British actress and dancer

Hayley Soraya Tamaddon (born 24 January 1977) is a British actress. She is known for her roles in the ITV soap operas as Del Dingle in Emmerdale and Andrea Beckett in Coronation Street.

Tamaddon won the fifth series of Dancing on Ice on 28 March 2010, with skating partner Daniel Whiston. She returned with Whiston for the ninth series in 2014, which saw many of the previous winners and favourites from the show compete.

==Background==
Tamaddon was born to an Iranian father and English mother. She attended Montgomery High School in Blackpool. Tamaddon trained in dance at Phil Winston's Theatreworks and Laine Theatre Arts.

==Career==
===Stage===
Tamaddon has appeared in a number of theatre roles including Frenchie in Grease and Diana Morales in A Chorus Line. She has also appeared in Boogie Nights opposite actor/comedian Kev Orkian, Mamma Mia! and Fame as well as playing Janet in the 2007 United Kingdom tour of The Rocky Horror Show. Tamaddon has shared the role of the Lady of the Lake with Jodie Prenger and Amy Nuttall in the UK Tour of Spamalot.

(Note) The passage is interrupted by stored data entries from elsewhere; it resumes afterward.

/-- Hand a packet of a grid to a stream. A packet for the own module is delivered there (16 R293). -/
def sendPacket (s : State) (m tc kind grid : Nat) (p : Packet) : State :=
  if m == s.dev then
    let R := s.recvOf m tc
    s.setRecv m tc { R with expected := (R.expected + 1) % 2 ^ 32, delivered := R.delivered ++ [(R.expected, p)] }
  else postFlit s m tc kind (packetLen s m tc kind) grid p

/-- The packets of an INVOKE with its arguments: continuation flits of up to 240 argument bytes follow the first (16 R284;
notes/assumptions/5.md). -/
def invokeFlits (i : Invocation) : Nat := 1 + ceilDiv i.args.length 240
def sendInvoke (s : State) (m grid : Nat) (p : Packet) (i : Invocation) : State :=
  let s := sendPacket s m tcInvoke fkInvoke grid p
  if m == s.dev then s
  else (List.range (ceilDiv i.args.length 240)).foldl (fun s k =>
    postFlit s m tcInvoke fkCont (min 240 (i.args.length - 240 * k)) grid .none_) s

/-- A request that returns a reply needs a reply-cache entry (16 R290): KIND RLD, RATOM or INVOKE. -/
def needsEntry (kind : Nat) : Bool := kind == 2 || kind == 4 || kind == fkInvoke

/-- Requests delivered and not yet performed that need an entry on a die: the anchor die of a stream is its source module mod 4
(17 R311). -/
def pendingEntries (s : State) (die : Nat) : Nat :=
  s.recvs.foldl (fun a kv => if kv.1 / 4 % 4 == die && (kv.1 % 4 == tcRequest || kv.1 % 4 == tcInvoke) && kv.1 / 4 != s.dev then
    a + (kv.2.delivered.filter (fun d => match d.2 with
      | .request r => r.op != 1 | .invoke _ => true | .callh _ => true | _ => false)).length else a) 0

/-- Room in a die's reply cache (16 R290). -/
def cacheRoom (s : State) (die : Nat) : Bool := decide ((s.die die).replies.length + pendingEntries s die < 32768)

/-- What a delivered packet says: the payload's layout is not given, so its fields are free (16 R284; notes/assumptions/5.md). -/
def freePacket (s : State) (kind port : Nat) : State × Packet :=
  let (v, s) := s.free
  let n := v.toNat
  let (a, s) := s.free
  let (b, s) := s.free
  let (c, s) := s.free
  let (d, s) := s.free
  let (e, s) := s.free
  let (g, s) := s.free
  let (h, s) := s.free
  let invocation : Invocation :=
    { handle := a, region := n % 2 ^ 16, exec := s.dev, lrec := b.toNat % 2 ^ 57, resLen := c.toNat % 2 ^ 20 * 64
      args := leBytes (8 * (n / 2 ^ 16 % 511)) (d.toNat + e.toNat * 2 ^ 64), producer := g, addressed := none }
  (s, match kind with
    | 2 | 3 | 4 => .request
        { id := a.toNat, op := if kind == 4 then 2 + n / 2 ^ 21 % 8 else kind - 2, ty := Ty.ofCode (n / 2 ^ 16 % 15), region := n % 2 ^ 16
          addr := b.toNat % 2 ^ 57, data := [c, d, e], cmp := [g, g, g], triad := bitN n 20, digest := h.toNat % 2 ^ 57, port := port }
    | 5 => .reply a.toNat [b, c, d] (if bitN n 0 then some (e.toNat % 2 ^ 57, g.toNat % 2 ^ 32) else none)
    | 7 => if bitN n 63 then .callh { invocation with addressed := some h }
        else .invoke { invocation with addressed := if bitN n 62 then some h else none }
    | 9 => .notice a (b.toNat % 5) (c.toNat % 2 ^ 8) (d.toNat % 2 ^ 12) (e.toNat % 2 ^ 20) (g.toNat % 2 ^ 57) (n % 2 ^ 16)
    | _ => .none_)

Tamaddon has also appeared in pantomimes including Aladdin and Snow White. In December 2007, she played the Fairy godmother in Cinderella at the Lyceum Theatre in Sheffield, and in 2008 performed the title role in Cinderella at the Alhambra Theatre in Bradford. She returned to the Lyceum Theatre in the production of Peter Pan, opposite Nigel Planer's Captain Hook.
Tamaddon also played Sleeping Beauty in Sleeping Beauty from 14 December 2011 to 15 January 2012 at the Theatre Royal in Norwich. In 2016 she embarked on a UK national tour of Chicago, starring as Roxie Hart. In March 2018, she began as Millie Dillmount in the UK Tour of Thoroughly Modern Millie. Tamaddon also played the role of Miss Hedge in the West End musical Everybody's Talking About Jamie for a limited run in 2019.

===Television===
Tamaddon played Delilah Dingle in soap opera Emmerdale from 2005 to 2007. Her first episode was aired on 15 July 2005.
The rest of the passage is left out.